The Brewers are hitting just .220/.312/.380 as a team, yet they still lead the NL Central by four games. Their pitchers are the reason, and against the best that the American League has to offer, Peralta demonstrated just how fearsome the team’s top trio of starters can be.
Winner: AL East Hitters
Seven American League teams enter the second half of the season with a positive run differential. Four play in the AL East. With few exceptions, that division has been the deepest in the league ever since the East-Central-West partition in 1994, and its best hitters came to play on Tuesday.
The seven hardest-hit balls in the game all came from AL East players, and the division’s hitters accounted for all of the league’s runs, with each team contributing. Toronto’s Guerrero and Tampa Bay’s Mike Zunino hit solo homers, New York’s Aaron Judge scored after a walk, Toronto’s Teoscar Hernández scored after a double, and Baltimore’s Cedric Mullins II scored after reaching on an error. (The play was initially ruled an infield single before being changed, in a harsh decision from the official scorer.) Meanwhile, Boston’s Xander Bogaerts and Toronto’s Marcus Semien drove in a run apiece despite not scoring themselves.
Loser: The National League
OK, sure, the results don’t matter, but the NL’s ongoing inferiority in this game—even without stakes, even in an exhibition format, even in a small sample—astonishes. In terms of star power, the National League has the preponderance of the majors’ most exciting young talents, as well as a majority of the best starting pitchers this season. Yet the NL lost again, as it has in every All-Star Game since 2012; the NL’s last victory came so long ago that the Astros were still an NL team at the time.

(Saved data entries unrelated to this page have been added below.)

/-- From the invariant a step faults only where `A` begins a legal command in its turn, inside a race window. -/
theorem step_fault {s : State} {f : Fault} (h : s.Inv) (hs : step s = .fault f) :
    f = .raced ∧ s.turns.head? = some .async ∧ s.portA.phase = .free ∧ s.ie = true ∧ s.swin = true ∧
      ∃ c rest, s.streamA = c :: rest ∧ legalWord (c.bits s.cfg.width) = true := by
  have ⟨_, _, _, _, hfree, _⟩ := h
  rcases step_cases s with ⟨rest, -, hstep⟩ | ⟨-, -, hstep⟩ | ⟨hA, hready, hturn, hstep⟩ | ⟨-, -, -, hstep⟩ <;>
    rw [hstep] at hs
  · cases hs
  · exact absurd hs (advance_ne_fault (inv_taken h) f)
  · rcases beginAsync_cases s.taken with ⟨-, hbeg⟩ | ⟨c, rest, hc, hie, hwin, hlegal, hbeg⟩ |
      ⟨c, rest, -, -, -, hbeg⟩ <;> rw [hbeg] at hs <;> cases hs
    refine ⟨rfl, hturn.resolve_left fun ht => ?_, hA, hie, hwin, c, rest, hc, hlegal⟩
    have hS : s.portS.phase = .free := by
      have := hready ht
      simp only [State.syncReady, Bool.or_eq_false_iff, bne_eq_false_iff_eq] at this
      exact this.1
    have hopen : s.swin = true := hwin
    simp [hfree hS] at hopen
  · rcases beginSync_cases s.taken with ⟨-, hbeg⟩ | ⟨c, rest, -, hbeg⟩ | ⟨v, rest, -, hbeg⟩ <;>
      rw [hbeg] at hs <;> cases hs

/-- Settles O11: a micro-step of a state of the invariant does not fault, so what faults is a beginning of `A`. -/
theorem onlyTheRaceFaults : Obligations.OnlyTheRaceFaults := fun _ _ h hs => (step_fault h hs).1

/-- Settles O45: where a step faults is `step_fault`, and there it does. -/
theorem racedExactlyInsideAWindow : Obligations.RacedExactlyInsideAWindow := by
  intro s h
  refine ⟨fun hs => ?raced, fun ⟨ht, hA, hie, hwin, c, rest, i, hc, hi⟩ => ?race⟩
  case raced =>
    obtain ⟨-, ht, hA, hie, hwin, c, rest, hc, hlegal⟩ := step_fault h hs
    obtain ⟨i, hi⟩ := (Laws.exists_decode_iff_legalWord _).mpr hlegal
    exact ⟨ht, hA, hie, hwin, c, rest, i, hc, hi⟩
  case race =>
    rw [step_of_async_idle hA (.inr ht)]
    simp [beginAsync, State.taken, hc, hie, hwin, legalWord_of_decoded hi]

/-- Settles O47: `A` answers an illegal word, accepts a command that is no operation, or waits. -/
theorem openWindowShieldsTheRing : Obligations.OpenWindowShieldsTheRing := by
  intro s t hinv hwin ht h
  have ⟨_, _, _, _, hwindow⟩ := hinv
  cases step_next h
  case hwReset ht' _ => simp [ht'] at ht
  case micro hm hmicro =>
    obtain ⟨rest, hturns⟩ := List.head?_eq_some_iff.mp ht
    have hA : s.portA.phase ≠ .free := by simpa [State.ActiveMoves, hturns] using hm
    obtain rfl := microStep_of_async_in_window (s := s.taken) hwindow hA hwin hmicro
    have hact : s.taken.active = .async := State.active_eq_async.mpr hA
    exact ⟨by simp [hact, hwin], by simp [hact], sameControl_rfl s, sameIndices_rfl s, rfl, ⟨rfl, rfl, rfl, rfl⟩,
      sameBuilder_rfl s, rfl, rfl, rfl, rfl⟩
  case window hw _ => simp [hwin] at hw
  case syncBegins hS _ _ => simp [hwindow.1 hS] at hwin
  case setIe hS _ _ => simp [hwindow.1 hS] at hwin
  all_goals
    subst_vars
    exact ⟨hwin, rfl, sameControl_rfl s, sameIndices_rfl s, rfl, ⟨rfl, rfl, rfl, rfl⟩, sameBuilder_rfl s, rfl, rfl, rfl,
      rfl⟩

/-- Settles O38: the moves of `fstate` in a micro-step, from the states that the invariant allows. -/
theorem parserMovesAlongItsTable : Obligations.ParserMovesAlongItsTable := by
  intro s t hinv h hno
  have ⟨_, _, _, hengines, _⟩ := hinv
  have ⟨_, _, hidle, hbusy⟩ := hengines
  cases step_next h
  case hwReset ht _ => simp [ht] at hno
  case micro hmicro =>
    cases engineMove_of_microStep (s := s.taken) hengines hmicro with
    | ends _ hf =>
      obtain ⟨hp, hf⟩ | ⟨-, hf⟩ := hf
      · obtain hs | hs | hs := hbusy ((parserBusy_iff s).mpr ⟨_, hp⟩) <;> simp [hs, hf]
      · exact .inl hf
    | builds _ _ _ hf => exact .inl hf
    | beginsParse _ hb hf => simp [hidle hb, hf]
    | parses _ _ hf =>
      obtain ⟨hs, hf⟩ | ⟨hs, hf | hf⟩ := hf <;> simp [show s.fstate = _ from hs, hf]
  all_goals subst_vars; exact .inl rfl

end Sys2Proof.Machine

/-! The transients of the two engines (10_state R20 to R24): what a micro-step leaves of those of an operation in flight
(43_framer R169, log 28), and their ranges. -/

namespace Sys2Proof.Machine

/-! ## What a micro-step leaves of the transients of an operation in flight -/

theorem sameParser_rfl (s : State) : s.SameParser s := ⟨rfl, rfl, rfl, rfl⟩

/-- An init or a TEARDOWN leaves the transients of an engine in use (log 28). -/
theorem sameParser_voidTransients {s : State} (h : s.parserBusy = true) : s.SameParser s.voidTransients := by
  simp [State.SameParser, h]

theorem sameBuilder_voidTransients {s : State} (h : s.builderBusy = true) : s.SameBuilder s.voidTransients := by
  simp [State.SameBuilder, h]

theorem sameParser_of_exec {i : Instr} {s t : State} (hb : s.parserBusy = true) (h : exec i s = .next t) :
    s.SameParser t := by
  have hvoid := sameParser_voidTransients hb
  cases exec_next h
  case initStatic => exact hvoid
  case initDynamic => exact hvoid
  case initFailed => exact hvoid
  case teardown => exact hvoid
  case getEmpty hno _ => simp [hb] at hno
  case getWrong hno _ _ _ => simp [hb] at hno
  case getBegun hno _ _ => simp [hb] at hno
  all_goals exact sameParser_rfl s

theorem sameBuilder_of_exec {i : Instr} {s t : State} (hb : s.builderBusy = true) (h : exec i s = .next t) :
    s.SameBuilder t := by
  have hvoid := sameBuilder_voidTransients hb
  cases exec_next h
  case initStatic => exact hvoid
  case initDynamic => exact hvoid
  case initFailed => exact hvoid
  case teardown => exact hvoid
  case addRefused hno => simp [hb] at hno
  case addBegun hno _ => simp [hb] at hno
  all_goals exact sameBuilder_rfl s

theorem sameParser_of_addMessageByte {s t : State} (h : addMessageByte s = .next t) : s.SameParser t := by
  cases addMessageByte_next h
  case full => exact sameParser_rfl s
  case last hu _ _ => obtain ⟨-, -, rfl⟩ | ⟨-, -, -, rfl⟩ := hu <;> exact sameParser_rfl s
  case more hu _ _ => obtain ⟨-, -, rfl⟩ | ⟨-, -, -, rfl⟩ := hu <;> exact sameParser_rfl s

theorem sameBuilder_of_parserStep {s t : State} (h : parserStep s = .next t) : s.SameBuilder t := by
  cases parserStep_next h <;> exact sameBuilder_rfl s

/-- Settles O58: a micro-step of another operation keeps them, and the other steps but the reset write no transient. -/
theorem transientsInFlightAreKept : Obligations.TransientsInFlightAreKept := by
  intro s t h hno
  refine ⟨fun hb => ?parser, fun hb => ?builder⟩
  case parser =>
    have hkept : s.SameParser t ∨ (s.port s.active).phase = .parsing ∧ parserStep s.taken = .next t := by
      cases step_next h
      case hwReset ht _ => simp [ht] at hno
      case micro hmicro =>
        cases hmicro with
        | perform _ _ h => exact .inl (sameParser_of_exec (s := s.taken) hb h)
        | illegal _ _ h => exact .inl (h ▸ sameParser_rfl s)
        | build _ h => exact .inl (sameParser_of_addMessageByte (s := s.taken) h)
        | parse hp h => exact .inr ⟨hp, h⟩
      all_goals subst_vars; exact .inl (sameParser_rfl s)
    exact hkept.imp_left fun ⟨hfstate, hflen, hfidx, hfxor⟩ => ⟨hflen, hfidx, hfxor, hfstate⟩
  case builder =>
    cases step_next h
    case hwReset ht _ => simp [ht] at hno
    case micro hmicro =>
      cases hmicro with
      | perform _ _ h => exact .inl (sameBuilder_of_exec (s := s.taken) hb h)
      | illegal _ _ h => exact .inl (h ▸ sameBuilder_rfl s)
      | build hp h => exact .inr ⟨hp, h⟩
      | parse _ h => exact .inl (sameBuilder_of_parserStep (s := s.taken) h)
    all_goals subst_vars; exact .inl (sameBuilder_rfl s)

/-! ## Their ranges -/

/-- The ranges of the parser's transients while it is in use. -/
abbrev State.ParserOk (s : State) : Prop :=
  (s.fstate = .consumePayload → 2 ≤ s.fidx.toNat ∧ s.fidx.toNat < s.flen.toNat) ∧
  (s.fstate = .validate → s.fidx = s.flen ∧ 3 ≤ s.flen.toNat)

/-- The ranges of the builder's transients, and whose message it adds, said of the port that is between micro-steps of
an ADD_MESSAGE. -/
abbrev State.BuilderOk (s : State) : Prop :=
  ∀ a, (s.port a).phase = .building →
    3 ≤ s.blen.toNat ∧ s.bidx.toNat < s.blen.toNat ∧ (s.port a).cmd.decoded s.cfg.width = .ok (.addMessage s.blen)

theorem offsetsOk_iff (s : State) : s.OffsetsOk ↔ s.ParserOk ∧ s.BuilderOk := by
  constructor
  · rintro ⟨hconsume, hvalidate, hrange, hA, hS⟩
    refine ⟨⟨hconsume, hvalidate⟩, fun a ha => ?_⟩
    obtain ⟨hlen, hidx⟩ := hrange ((builderBusy_iff s).mpr ⟨a, ha⟩)
    cases a
    · exact ⟨hlen, hidx, hA ha⟩
    · exact ⟨hlen, hidx, hS ha⟩
  · rintro ⟨⟨hconsume, hvalidate⟩, hbuild⟩
    refine ⟨hconsume, hvalidate, fun hb => ?_, fun hA => (hbuild .async hA).2.2, fun hS => (hbuild .sync hS).2.2⟩
    obtain ⟨a, ha⟩ := (builderBusy_iff s).mp hb
    exact ⟨(hbuild a ha).1, (hbuild a ha).2.1⟩

theorem parserOk_of_sameParser {s t : State} (h : s.ParserOk) (hs : s.SameParser t) : t.ParserOk := by
  obtain ⟨hfstate, hflen, hfidx, -⟩ := hs
  rwa [State.ParserOk, hfstate, hflen, hfidx]

theorem parserOk_of_parserStep {s t : State} (h : s.ParserOk) (ht : parserStep s = .next t) : t.ParserOk := by
  obtain ⟨hconsume, -⟩ := h
  cases parserStep_next ht
  case length hlen => exact ⟨fun _ => ⟨le_rfl, hlen⟩, nofun⟩
  case payload hf _ _ =>
    obtain ⟨hlow, hhigh⟩ := hconsume hf
    have hsucc : (s.fidx + 1).toNat = s.fidx.toNat + 1 := byte_succ_toNat hhigh
    by_cases hend : s.fidx + 1 = s.flen
    · have hlast : s.fidx.toNat + 1 = s.flen.toNat := (byte_succ_eq_iff hhigh).mp hend
      simp only [State.ParserOk, State.pause_fstate, if_pos hend]
      exact ⟨nofun, fun _ => ⟨hend, show 3 ≤ s.flen.toNat by omega⟩⟩
    · have hmore : s.fidx.toNat + 1 ≠ s.flen.toNat := (byte_succ_eq_iff hhigh).not.mp hend
      simp only [State.ParserOk, State.pause_fstate, if_neg hend]
      exact ⟨fun _ => ⟨show 2 ≤ (s.fidx + 1).toNat by omega, show (s.fidx + 1).toNat < s.flen.toNat by omega⟩, nofun⟩
  all_goals exact ⟨nofun, nofun⟩

theorem parserOk_of_exec {i : Instr} {s t : State} (he : s.EnginesOk) (hp : (s.port s.active).phase = .accepted)
    (h : s.ParserOk) (ht : exec i s = .next t) : t.ParserOk := by
  have ⟨_, _, hidle, _⟩ := he
  cases hb : s.parserBusy with
  | true => exact parserOk_of_sameParser h (sameParser_of_exec hb ht)
  | false =>
    have hf : t.fstate = .idle ∨ t.fstate = .awaitLength := by
      cases engineMove_of_exec he hp ht with
      | ends _ hf =>
        obtain ⟨hp', -⟩ | ⟨-, hf⟩ := hf
        · simp [hp] at hp'
        · exact .inl (hf.trans (hidle hb))
      | builds _ _ _ hf => exact .inl (hf.trans (hidle hb))
      | beginsParse _ _ hf => exact .inr hf
      | parses _ hp' _ => simp [hp] at hp'
    obtain hf | hf := hf <;> exact ⟨by simp [hf], by simp [hf]⟩

theorem parserOk_of_microStep {s t : State} (he : s.EnginesOk) (h : s.ParserOk) (ht : MicroStep s t) : t.ParserOk := by
  cases ht with
  | perform hp _ ht => exact parserOk_of_exec he hp h ht
  | illegal _ _ ht => exact parserOk_of_sameParser h (ht ▸ sameParser_rfl s)
  | build _ ht => exact parserOk_of_sameParser h (sameParser_of_addMessageByte ht)
  | parse _ ht => exact parserOk_of_parserStep h ht

/-- The ports after a micro-step: the other agent's is what it was, and the mover's is between micro-steps of an
ADD_MESSAGE only when the micro-step leaves its transients as `hmover` says. -/
theorem builderOk_of_moved {s t : State} {p : Phase} (h : s.BuilderOk) (hm : s.Moved t p) (hcfg : t.cfg = s.cfg)
    (hother : (s.port s.active.other).phase = .building → s.SameBuilder t)
    (hmover : p = .building →
      3 ≤ t.blen.toNat ∧ t.bidx.toNat < t.blen.toNat ∧ s.command.decoded s.cfg.width = .ok (.addMessage t.blen)) :
    t.BuilderOk := by
  obtain ⟨hport, hkept⟩ := ports_of_moved hm
  intro a ha
  rw [hcfg]
  obtain rfl | rfl := eq_or_eq_other s.active a
  · rw [hport] at ha ⊢
    exact hmover ha
  · rw [hkept] at ha ⊢
    obtain ⟨hblen, hbidx⟩ := hother ha
    rw [hblen, hbidx]
    exact h _ ha

theorem builderOk_of_exec {i : Instr} {s t : State} (h : s.BuilderOk)
    (hd : s.command.decoded s.cfg.width = .ok i) (ht : exec i s = .next t) : t.BuilderOk := by
  have hother : (s.port s.active.other).phase = .building → s.SameBuilder t := fun hb =>
    sameBuilder_of_exec ((builderBusy_iff s).mpr ⟨_, hb⟩) ht
  obtain ⟨hcfg, -⟩ := sameEnvironment_of_endsIn (exec_endsIn ht)
  cases exec_next ht
  case addBegun n hn _ _ _ =>
    exact builderOk_of_moved h (moved_pause .building (samePorts_rfl s)) rfl hother
      fun _ => ⟨hn, show 0 < n.toNat by omega, hd⟩
  case getBegun => exact builderOk_of_moved h (moved_pause .parsing (samePorts_rfl s)) rfl hother nofun
  all_goals exact builderOk_of_moved h (moved_answer _ _ (samePorts_rfl s)) rfl hother nofun

theorem builderOk_of_addMessageByte {s t : State} (he : s.EnginesOk) (h : s.BuilderOk)
    (hp : (s.port s.active).phase = .building) (ht : addMessageByte s = .next t) : t.BuilderOk := by
  obtain ⟨hnb, -⟩ := (enginesOk_iff s s.active).mp he
  have hother : (s.port s.active.other).phase = .building → s.SameBuilder t := fun hb => absurd ⟨hp, hb⟩ hnb
  obtain ⟨hlen, hidx, hd⟩ := h _ hp
  cases addMessageByte_next ht
  case full => exact builderOk_of_moved h (moved_answer .full 0 (samePorts_rfl s)) rfl hother nofun
  case last hu _ _ =>
    obtain ⟨-, -, rfl⟩ | ⟨-, -, -, rfl⟩ := hu <;>
      exact builderOk_of_moved h (moved_answer .ok 0 (samePorts_rfl s)) rfl hother nofun
  case more hu _ hne =>
    have hsucc : (s.bidx + 1).toNat = s.bidx.toNat + 1 := byte_succ_toNat hidx
    have hmore : s.bidx.toNat + 1 ≠ s.blen.toNat := (byte_succ_eq_iff hidx).not.mp hne
    obtain ⟨-, -, rfl⟩ | ⟨-, -, -, rfl⟩ := hu <;>
      exact builderOk_of_moved h (moved_pause .building (samePorts_rfl s)) rfl hother
        fun _ => ⟨hlen, show (s.bidx + 1).toNat < s.blen.toNat by omega, hd⟩

theorem builderOk_of_parserStep {s t : State} (h : s.BuilderOk) (ht : parserStep s = .next t) : t.BuilderOk := by
  have hother : (s.port s.active.other).phase = .building → s.SameBuilder t := fun _ => sameBuilder_of_parserStep ht
  cases parserStep_next ht
  case length => exact builderOk_of_moved h (moved_pause .parsing (samePorts_rfl s)) rfl hother nofun
  case payload => exact builderOk_of_moved h (moved_pause .parsing (samePorts_rfl s)) rfl hother nofun
  all_goals exact builderOk_of_moved h (moved_answer _ _ (samePorts_rfl s)) rfl hother nofun

theorem builderOk_of_microStep {s t : State} (he : s.EnginesOk) (h : s.BuilderOk) (ht : MicroStep s t) :
    t.BuilderOk := by
  cases ht with
  | perform _ hd ht => exact builderOk_of_exec h hd ht
  | illegal _ _ ht =>
    exact ht ▸ builderOk_of_moved h (moved_answer .badCommand 0 (samePorts_rfl s)) rfl
      (fun _ => sameBuilder_rfl s) nofun
  | build hp ht => exact builderOk_of_addMessageByte he h hp ht
  | parse _ ht => exact builderOk_of_parserStep h ht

Going back further, the senior circuit has won just three times since 1996. It’s not as if the games aren’t close: Each of the past eight losses has come by three runs or fewer. But the NL can’t ever seem to break through against the AL’s pitchers. In the most important at-bats in Tuesday’s game, Kris Bryant struck out with two men in scoring position to end the sixth inning, then lined out on a 3-0 pitch with the bases loaded to end the eighth.
The NL All-Star squad is now approaching historically futile territory. The NL won a record 11 consecutive games from 1972 to 1982, while the AL won 12 games with an interrupting tie from 1997 to 2009. At least an NL team wins the World Series about half the time.